### Data extract ###

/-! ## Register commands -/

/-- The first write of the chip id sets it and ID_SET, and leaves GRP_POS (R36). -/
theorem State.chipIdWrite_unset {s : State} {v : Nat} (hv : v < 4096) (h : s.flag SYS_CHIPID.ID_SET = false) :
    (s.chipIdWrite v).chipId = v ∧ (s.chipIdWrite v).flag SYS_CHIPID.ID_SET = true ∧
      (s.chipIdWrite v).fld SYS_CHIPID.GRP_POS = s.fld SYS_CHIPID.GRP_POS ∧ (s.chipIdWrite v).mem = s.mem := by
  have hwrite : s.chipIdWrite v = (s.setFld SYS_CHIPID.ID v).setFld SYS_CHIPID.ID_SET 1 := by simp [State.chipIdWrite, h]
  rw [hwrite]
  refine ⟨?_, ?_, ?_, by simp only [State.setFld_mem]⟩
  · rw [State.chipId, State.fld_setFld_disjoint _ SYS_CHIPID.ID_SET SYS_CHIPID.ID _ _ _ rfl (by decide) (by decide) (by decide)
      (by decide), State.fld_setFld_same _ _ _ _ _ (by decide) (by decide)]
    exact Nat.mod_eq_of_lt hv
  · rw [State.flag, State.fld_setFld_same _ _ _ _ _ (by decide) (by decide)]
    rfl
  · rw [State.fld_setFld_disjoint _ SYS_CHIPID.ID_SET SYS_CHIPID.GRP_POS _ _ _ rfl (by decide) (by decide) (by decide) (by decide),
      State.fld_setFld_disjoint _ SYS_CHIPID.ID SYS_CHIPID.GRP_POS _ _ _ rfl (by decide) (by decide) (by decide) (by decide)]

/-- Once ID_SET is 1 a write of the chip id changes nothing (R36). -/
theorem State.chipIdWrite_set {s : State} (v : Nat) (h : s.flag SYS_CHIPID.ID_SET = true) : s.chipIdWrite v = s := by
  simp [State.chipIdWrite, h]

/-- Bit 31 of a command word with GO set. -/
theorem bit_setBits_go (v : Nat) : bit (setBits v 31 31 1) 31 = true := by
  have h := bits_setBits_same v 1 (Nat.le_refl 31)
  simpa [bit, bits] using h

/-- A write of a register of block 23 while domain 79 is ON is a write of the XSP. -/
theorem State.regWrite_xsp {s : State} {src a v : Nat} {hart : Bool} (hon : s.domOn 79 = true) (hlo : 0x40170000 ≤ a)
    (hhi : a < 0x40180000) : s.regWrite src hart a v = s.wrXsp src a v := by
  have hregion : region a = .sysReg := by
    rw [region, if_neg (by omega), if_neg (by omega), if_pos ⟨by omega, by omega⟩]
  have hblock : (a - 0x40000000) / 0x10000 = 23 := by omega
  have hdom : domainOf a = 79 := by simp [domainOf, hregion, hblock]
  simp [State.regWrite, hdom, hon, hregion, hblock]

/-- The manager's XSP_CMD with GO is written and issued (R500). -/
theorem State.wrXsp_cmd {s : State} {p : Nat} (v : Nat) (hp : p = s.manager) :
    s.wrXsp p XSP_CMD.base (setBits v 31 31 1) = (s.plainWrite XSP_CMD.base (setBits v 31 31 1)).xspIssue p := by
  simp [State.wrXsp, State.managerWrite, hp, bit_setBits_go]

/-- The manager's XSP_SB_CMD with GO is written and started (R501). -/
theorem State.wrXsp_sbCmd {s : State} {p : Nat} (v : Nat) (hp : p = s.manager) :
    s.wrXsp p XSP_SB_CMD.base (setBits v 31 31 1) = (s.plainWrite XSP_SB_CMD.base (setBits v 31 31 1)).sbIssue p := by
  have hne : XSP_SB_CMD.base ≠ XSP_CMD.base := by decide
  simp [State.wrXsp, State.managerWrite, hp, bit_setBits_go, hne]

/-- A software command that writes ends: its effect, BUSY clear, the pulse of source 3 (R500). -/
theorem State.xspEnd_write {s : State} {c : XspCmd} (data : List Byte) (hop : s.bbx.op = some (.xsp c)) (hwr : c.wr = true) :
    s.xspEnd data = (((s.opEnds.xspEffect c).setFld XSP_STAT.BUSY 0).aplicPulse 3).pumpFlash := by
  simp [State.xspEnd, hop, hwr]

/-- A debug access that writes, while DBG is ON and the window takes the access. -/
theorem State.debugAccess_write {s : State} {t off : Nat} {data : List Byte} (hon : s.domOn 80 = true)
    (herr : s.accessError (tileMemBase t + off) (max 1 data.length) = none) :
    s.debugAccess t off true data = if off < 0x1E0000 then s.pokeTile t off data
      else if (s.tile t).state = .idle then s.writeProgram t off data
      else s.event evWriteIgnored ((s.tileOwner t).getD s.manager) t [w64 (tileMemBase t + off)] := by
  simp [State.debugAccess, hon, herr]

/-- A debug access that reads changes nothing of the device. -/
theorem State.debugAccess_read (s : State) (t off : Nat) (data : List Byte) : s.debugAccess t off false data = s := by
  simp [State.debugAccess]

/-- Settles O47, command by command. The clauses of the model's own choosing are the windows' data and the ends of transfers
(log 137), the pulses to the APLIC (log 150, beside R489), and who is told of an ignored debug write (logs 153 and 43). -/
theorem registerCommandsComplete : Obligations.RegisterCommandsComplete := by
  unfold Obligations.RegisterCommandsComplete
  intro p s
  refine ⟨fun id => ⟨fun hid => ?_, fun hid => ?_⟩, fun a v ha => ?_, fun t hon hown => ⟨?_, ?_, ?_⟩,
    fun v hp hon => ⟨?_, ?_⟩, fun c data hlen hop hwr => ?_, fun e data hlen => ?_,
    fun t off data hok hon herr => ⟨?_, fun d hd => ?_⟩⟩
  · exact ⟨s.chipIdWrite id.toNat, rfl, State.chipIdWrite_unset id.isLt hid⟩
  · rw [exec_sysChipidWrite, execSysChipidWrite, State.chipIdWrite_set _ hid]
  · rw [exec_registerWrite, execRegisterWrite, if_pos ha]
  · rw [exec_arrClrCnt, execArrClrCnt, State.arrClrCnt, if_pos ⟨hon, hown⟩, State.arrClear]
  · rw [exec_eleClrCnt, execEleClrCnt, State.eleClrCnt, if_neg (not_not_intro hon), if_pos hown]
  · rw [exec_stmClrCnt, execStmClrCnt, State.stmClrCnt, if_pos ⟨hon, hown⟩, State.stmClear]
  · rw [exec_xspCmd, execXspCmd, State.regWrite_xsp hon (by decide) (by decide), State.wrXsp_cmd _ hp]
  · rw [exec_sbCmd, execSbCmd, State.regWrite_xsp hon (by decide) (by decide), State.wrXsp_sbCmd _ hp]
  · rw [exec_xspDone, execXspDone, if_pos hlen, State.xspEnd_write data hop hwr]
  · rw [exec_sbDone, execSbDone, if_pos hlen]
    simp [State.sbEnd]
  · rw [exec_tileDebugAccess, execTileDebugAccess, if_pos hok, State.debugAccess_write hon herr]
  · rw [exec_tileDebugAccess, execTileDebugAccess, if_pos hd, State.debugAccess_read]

###

» Your task: Return each line of the data where the word "domOn" appears.

» Task result:
theorem State.regWrite_xsp {s : State} {src a v : Nat} {hart : Bool} (hon : s.domOn 79 = true) (hlo : 0x40170000 ≤ a)
theorem State.debugAccess_write {s : State} {t off : Nat} {data : List Byte} (hon : s.domOn 80 = true)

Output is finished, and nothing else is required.